Start of INPUT

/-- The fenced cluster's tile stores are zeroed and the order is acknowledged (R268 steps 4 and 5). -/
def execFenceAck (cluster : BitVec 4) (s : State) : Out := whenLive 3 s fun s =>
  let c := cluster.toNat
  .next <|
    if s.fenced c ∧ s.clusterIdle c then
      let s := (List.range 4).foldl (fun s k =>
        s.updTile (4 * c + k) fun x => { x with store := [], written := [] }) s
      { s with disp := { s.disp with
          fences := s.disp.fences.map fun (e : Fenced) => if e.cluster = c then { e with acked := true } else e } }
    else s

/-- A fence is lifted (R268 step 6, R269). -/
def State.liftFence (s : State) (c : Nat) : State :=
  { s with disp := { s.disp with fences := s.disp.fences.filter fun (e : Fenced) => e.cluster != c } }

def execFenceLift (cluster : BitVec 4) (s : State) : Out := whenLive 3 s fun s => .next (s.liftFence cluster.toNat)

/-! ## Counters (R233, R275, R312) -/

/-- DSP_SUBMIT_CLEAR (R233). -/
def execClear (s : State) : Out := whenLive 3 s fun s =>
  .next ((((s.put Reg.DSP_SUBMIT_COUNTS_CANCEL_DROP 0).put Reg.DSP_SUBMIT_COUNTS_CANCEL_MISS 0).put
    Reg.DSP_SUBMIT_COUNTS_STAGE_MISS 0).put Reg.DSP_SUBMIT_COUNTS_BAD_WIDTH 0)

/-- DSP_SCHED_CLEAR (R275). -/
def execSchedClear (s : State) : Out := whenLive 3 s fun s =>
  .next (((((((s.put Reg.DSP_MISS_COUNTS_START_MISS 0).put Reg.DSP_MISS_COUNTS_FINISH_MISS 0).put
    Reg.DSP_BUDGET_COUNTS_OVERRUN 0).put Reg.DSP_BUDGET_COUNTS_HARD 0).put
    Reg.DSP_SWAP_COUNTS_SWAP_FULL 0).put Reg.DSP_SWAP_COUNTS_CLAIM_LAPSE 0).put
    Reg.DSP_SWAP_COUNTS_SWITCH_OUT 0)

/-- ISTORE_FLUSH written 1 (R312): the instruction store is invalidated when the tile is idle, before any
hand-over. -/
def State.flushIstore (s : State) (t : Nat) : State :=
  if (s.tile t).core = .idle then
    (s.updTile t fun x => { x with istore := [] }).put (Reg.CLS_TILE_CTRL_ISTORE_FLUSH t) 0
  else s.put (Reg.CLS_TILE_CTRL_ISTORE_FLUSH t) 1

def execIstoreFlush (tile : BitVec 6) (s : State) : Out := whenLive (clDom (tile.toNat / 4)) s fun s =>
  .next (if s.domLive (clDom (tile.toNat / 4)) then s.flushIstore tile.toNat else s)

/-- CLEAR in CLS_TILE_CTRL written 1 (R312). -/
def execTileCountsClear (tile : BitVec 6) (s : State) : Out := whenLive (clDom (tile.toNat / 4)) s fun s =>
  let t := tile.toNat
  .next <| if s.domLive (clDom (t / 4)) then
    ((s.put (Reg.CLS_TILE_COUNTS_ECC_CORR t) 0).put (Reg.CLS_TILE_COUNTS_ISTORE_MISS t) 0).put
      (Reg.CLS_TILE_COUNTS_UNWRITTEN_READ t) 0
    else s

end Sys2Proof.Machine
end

End of INPUT
Start of INPUT

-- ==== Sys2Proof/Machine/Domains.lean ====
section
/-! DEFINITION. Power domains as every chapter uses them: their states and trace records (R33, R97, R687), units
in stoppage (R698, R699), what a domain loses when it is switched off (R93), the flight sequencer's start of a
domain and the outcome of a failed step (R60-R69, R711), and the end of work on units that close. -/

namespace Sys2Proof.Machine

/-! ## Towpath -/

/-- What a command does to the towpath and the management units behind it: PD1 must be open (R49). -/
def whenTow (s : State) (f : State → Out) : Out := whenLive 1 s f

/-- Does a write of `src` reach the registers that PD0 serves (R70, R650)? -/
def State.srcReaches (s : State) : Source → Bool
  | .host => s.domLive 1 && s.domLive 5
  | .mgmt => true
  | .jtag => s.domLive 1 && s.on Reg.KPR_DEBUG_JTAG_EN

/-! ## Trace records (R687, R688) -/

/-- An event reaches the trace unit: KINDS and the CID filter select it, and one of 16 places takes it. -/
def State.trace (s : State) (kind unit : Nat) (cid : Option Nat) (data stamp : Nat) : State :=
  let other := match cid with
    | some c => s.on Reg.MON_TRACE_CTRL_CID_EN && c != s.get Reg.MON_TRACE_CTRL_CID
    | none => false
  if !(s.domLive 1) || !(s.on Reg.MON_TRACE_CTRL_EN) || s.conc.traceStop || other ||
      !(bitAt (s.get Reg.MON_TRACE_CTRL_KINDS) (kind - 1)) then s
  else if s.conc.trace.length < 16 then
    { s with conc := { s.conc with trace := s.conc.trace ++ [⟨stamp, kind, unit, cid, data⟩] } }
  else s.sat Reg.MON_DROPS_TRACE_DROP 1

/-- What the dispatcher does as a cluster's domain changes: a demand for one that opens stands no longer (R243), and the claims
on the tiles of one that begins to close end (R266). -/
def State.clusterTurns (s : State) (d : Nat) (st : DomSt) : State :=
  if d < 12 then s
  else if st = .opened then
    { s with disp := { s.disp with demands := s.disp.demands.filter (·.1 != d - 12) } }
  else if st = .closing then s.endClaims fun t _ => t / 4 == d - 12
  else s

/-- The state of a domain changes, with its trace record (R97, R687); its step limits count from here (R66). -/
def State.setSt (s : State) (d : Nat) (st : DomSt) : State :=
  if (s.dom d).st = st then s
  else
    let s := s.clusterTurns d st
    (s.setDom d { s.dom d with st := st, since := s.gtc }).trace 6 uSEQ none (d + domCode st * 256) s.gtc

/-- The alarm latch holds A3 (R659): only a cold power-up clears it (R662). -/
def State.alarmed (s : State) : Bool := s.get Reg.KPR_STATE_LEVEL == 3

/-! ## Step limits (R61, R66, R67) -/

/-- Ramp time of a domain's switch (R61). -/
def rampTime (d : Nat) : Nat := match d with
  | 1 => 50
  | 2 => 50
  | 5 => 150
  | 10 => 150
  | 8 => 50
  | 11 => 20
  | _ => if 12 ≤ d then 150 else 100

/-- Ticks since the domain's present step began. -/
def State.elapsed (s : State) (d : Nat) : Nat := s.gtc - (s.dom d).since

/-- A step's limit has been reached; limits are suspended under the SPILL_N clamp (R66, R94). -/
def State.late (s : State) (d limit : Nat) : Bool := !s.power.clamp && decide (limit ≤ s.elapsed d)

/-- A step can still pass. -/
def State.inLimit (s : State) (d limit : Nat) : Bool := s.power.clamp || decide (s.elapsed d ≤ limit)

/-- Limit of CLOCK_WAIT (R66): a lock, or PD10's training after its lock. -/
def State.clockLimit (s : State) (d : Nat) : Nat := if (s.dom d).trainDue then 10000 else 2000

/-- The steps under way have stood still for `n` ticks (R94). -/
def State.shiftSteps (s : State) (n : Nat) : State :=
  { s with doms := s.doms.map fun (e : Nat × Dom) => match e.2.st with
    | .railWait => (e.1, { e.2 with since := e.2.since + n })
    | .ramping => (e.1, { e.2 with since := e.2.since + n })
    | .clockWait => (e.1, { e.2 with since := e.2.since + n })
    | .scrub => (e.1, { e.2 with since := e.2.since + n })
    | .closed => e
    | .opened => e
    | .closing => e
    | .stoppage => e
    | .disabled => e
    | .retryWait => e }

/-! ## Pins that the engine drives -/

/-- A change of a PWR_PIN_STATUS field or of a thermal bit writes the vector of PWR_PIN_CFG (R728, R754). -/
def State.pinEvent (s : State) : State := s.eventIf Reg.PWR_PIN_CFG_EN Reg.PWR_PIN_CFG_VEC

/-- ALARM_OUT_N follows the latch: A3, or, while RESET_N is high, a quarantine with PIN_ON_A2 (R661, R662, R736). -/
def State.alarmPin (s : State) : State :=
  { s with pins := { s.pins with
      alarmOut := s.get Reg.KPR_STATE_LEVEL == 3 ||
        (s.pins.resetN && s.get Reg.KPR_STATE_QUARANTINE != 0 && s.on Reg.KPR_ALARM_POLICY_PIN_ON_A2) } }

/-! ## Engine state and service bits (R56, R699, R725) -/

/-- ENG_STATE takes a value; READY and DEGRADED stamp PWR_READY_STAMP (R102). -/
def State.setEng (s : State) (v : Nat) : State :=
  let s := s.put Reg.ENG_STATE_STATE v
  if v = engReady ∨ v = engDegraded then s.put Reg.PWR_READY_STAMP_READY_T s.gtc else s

End of INPUT
Start of INPUT

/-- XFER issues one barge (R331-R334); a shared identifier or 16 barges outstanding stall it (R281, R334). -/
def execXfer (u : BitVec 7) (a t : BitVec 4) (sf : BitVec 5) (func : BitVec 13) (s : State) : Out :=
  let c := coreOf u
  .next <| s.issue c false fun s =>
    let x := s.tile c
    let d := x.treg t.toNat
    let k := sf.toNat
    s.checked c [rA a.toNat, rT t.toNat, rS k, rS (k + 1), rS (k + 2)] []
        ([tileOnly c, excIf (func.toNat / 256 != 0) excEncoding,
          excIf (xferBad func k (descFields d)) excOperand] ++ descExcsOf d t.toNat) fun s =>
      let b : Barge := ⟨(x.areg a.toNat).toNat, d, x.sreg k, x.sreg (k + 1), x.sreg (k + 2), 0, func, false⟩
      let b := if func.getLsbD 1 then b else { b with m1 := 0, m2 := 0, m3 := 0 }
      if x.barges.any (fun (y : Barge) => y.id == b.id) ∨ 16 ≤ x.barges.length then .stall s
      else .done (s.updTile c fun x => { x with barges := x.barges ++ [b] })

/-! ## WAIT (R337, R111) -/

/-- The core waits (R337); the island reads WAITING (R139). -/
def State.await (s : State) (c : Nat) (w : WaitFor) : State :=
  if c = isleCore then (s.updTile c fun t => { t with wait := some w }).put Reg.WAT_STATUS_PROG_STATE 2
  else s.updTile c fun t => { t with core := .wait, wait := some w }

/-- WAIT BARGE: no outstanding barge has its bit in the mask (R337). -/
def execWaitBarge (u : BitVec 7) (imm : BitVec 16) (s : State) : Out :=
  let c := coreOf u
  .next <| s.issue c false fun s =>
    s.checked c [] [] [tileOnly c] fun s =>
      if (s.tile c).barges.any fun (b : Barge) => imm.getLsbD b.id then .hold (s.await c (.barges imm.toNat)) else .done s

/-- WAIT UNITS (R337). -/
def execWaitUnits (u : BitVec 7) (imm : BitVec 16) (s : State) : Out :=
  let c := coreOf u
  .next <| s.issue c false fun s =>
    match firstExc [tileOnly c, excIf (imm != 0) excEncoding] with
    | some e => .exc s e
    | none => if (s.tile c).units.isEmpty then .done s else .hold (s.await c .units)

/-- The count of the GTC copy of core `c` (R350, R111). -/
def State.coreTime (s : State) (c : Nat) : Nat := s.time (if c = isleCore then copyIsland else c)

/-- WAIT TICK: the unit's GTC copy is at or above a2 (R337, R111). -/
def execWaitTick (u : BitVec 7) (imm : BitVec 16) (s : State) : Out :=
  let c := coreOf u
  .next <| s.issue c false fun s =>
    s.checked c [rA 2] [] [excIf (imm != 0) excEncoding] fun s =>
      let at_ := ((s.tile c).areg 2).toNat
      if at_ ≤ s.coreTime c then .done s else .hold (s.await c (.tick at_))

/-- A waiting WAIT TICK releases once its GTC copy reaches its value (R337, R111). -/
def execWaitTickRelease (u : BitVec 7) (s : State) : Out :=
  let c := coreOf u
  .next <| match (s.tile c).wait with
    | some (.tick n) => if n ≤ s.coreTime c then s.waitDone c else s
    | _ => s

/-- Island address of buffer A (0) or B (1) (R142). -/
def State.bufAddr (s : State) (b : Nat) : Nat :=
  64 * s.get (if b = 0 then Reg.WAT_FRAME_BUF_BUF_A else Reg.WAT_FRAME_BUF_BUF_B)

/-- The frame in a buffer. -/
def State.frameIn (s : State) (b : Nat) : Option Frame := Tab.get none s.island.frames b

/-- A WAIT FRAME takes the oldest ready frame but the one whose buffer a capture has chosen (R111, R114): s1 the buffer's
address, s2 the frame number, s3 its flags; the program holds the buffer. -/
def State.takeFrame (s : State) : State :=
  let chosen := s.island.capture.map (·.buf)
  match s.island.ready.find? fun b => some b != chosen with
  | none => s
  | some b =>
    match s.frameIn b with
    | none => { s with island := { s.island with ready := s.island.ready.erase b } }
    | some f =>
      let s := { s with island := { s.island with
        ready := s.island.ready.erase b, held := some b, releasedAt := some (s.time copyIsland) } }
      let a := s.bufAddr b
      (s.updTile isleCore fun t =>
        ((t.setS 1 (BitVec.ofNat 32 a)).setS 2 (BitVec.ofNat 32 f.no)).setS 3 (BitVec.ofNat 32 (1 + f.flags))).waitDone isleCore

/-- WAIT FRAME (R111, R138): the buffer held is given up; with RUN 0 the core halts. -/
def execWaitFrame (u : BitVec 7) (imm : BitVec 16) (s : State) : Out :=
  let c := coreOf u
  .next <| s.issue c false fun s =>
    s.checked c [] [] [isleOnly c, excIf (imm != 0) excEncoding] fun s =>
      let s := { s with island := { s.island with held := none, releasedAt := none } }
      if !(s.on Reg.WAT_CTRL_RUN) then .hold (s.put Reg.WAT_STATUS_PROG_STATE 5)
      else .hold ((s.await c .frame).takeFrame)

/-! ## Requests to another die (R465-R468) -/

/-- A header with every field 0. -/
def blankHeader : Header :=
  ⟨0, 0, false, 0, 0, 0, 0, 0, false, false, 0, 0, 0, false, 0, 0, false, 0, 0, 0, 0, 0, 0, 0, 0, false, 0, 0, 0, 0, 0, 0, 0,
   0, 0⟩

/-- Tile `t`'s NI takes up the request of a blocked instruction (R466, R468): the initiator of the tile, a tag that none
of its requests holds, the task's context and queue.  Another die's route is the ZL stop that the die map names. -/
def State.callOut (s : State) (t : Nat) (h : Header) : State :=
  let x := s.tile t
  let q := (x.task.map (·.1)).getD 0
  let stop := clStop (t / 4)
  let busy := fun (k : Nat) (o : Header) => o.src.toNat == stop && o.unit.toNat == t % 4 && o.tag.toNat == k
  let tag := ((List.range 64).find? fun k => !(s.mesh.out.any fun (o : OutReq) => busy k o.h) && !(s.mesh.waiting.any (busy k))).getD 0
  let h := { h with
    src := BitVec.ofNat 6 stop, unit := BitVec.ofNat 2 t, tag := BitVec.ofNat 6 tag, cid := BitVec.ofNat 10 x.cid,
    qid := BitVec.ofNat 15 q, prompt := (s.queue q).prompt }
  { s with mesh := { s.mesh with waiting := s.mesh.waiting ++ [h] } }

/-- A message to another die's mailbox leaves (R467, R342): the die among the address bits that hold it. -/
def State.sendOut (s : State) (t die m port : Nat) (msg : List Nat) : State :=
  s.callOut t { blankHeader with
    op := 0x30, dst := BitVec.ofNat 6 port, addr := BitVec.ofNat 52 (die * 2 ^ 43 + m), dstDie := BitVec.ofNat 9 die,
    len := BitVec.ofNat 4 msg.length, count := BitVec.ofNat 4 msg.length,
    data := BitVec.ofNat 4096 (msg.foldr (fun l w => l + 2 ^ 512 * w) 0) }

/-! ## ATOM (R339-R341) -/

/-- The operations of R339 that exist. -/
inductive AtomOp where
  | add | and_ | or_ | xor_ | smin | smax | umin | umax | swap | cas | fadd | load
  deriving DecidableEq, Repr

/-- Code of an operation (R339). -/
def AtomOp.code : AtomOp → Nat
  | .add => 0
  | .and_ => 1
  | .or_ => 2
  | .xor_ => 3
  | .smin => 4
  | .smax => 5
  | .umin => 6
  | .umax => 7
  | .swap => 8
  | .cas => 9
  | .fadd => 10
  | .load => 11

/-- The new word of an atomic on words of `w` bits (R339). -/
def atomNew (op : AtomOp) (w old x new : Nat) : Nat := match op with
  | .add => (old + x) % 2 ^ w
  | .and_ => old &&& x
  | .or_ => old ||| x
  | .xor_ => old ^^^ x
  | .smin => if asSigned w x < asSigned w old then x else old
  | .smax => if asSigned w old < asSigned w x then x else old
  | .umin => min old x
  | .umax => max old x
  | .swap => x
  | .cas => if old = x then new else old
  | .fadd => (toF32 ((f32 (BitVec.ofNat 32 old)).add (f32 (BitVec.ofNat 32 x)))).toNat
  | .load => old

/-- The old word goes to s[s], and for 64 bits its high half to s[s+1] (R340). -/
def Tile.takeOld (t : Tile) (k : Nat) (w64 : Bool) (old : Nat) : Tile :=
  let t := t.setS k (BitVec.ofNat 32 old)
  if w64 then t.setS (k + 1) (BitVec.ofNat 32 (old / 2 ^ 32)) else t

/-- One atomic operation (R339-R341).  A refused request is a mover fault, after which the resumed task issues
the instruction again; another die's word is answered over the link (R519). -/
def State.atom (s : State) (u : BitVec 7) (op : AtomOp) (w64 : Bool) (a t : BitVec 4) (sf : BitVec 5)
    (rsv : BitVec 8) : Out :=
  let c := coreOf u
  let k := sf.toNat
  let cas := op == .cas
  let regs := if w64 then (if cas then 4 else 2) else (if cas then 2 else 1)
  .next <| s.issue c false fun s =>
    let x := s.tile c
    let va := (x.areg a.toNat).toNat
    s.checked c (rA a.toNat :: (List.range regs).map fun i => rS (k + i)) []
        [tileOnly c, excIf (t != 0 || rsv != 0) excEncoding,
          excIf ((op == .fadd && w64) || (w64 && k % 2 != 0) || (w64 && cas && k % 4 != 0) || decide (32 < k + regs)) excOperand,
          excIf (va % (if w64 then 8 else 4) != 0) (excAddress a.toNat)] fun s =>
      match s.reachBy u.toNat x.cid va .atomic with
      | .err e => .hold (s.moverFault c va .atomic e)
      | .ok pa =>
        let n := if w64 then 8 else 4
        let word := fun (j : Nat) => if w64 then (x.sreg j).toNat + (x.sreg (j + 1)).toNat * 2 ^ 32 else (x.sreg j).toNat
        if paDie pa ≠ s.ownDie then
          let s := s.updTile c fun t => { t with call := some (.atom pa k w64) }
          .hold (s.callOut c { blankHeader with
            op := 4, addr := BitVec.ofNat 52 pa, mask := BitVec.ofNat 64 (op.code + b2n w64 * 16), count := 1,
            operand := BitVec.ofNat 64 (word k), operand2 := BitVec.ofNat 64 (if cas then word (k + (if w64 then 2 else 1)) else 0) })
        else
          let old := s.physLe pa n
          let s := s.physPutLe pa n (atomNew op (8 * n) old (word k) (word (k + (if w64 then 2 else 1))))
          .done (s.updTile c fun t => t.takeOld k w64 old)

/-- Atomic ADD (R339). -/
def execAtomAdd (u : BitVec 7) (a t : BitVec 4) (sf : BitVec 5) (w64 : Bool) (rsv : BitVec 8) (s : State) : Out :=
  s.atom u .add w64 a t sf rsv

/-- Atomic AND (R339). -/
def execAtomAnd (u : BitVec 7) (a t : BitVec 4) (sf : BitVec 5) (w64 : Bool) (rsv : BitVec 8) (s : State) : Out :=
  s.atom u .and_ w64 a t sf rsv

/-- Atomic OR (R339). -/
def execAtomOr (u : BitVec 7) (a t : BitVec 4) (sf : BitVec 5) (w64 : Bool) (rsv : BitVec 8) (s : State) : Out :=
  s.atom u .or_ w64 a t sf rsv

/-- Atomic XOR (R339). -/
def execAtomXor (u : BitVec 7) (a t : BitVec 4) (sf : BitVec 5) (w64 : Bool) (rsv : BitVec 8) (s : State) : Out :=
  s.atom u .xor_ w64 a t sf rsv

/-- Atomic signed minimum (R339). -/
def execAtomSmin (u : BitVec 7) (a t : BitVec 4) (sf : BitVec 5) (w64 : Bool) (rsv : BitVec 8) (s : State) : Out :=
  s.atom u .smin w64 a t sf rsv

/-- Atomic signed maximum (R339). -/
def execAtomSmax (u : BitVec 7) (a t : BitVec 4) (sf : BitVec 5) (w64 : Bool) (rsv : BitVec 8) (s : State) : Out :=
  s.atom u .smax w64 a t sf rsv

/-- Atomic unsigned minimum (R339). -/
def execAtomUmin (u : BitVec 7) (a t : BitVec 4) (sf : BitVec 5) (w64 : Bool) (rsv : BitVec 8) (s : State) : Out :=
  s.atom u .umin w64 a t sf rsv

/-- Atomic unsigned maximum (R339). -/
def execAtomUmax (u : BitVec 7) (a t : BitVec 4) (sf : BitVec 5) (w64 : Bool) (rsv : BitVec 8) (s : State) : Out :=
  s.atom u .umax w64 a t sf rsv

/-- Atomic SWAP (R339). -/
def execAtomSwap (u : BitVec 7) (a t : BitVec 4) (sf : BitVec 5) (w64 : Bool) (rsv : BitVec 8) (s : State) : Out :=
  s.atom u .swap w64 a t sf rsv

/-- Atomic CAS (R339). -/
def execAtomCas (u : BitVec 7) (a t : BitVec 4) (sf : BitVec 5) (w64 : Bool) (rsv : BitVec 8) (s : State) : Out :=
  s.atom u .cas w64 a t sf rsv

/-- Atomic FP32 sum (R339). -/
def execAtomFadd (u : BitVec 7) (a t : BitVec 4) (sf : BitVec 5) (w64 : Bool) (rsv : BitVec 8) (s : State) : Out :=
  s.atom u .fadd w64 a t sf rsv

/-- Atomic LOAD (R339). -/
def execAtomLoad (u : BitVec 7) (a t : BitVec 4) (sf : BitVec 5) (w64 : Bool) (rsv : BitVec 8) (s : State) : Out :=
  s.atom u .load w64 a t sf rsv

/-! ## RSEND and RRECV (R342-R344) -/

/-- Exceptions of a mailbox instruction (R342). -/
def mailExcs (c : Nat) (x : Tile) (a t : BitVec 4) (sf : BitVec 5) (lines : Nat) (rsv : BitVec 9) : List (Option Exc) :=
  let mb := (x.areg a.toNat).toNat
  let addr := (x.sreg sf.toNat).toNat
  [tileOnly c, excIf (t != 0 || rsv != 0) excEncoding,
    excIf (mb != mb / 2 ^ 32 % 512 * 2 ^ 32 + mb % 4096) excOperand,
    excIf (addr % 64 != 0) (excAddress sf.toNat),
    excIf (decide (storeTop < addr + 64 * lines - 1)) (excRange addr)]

End of INPUT

Write out each line above with the word "lines".

def mailExcs (c : Nat) (x : Tile) (a t : BitVec 4) (sf : BitVec 5) (lines : Nat) (rsv : BitVec 9) : List (Option Exc) :=
    excIf (decide (storeTop < addr + 64 * lines - 1)) (excRange addr)]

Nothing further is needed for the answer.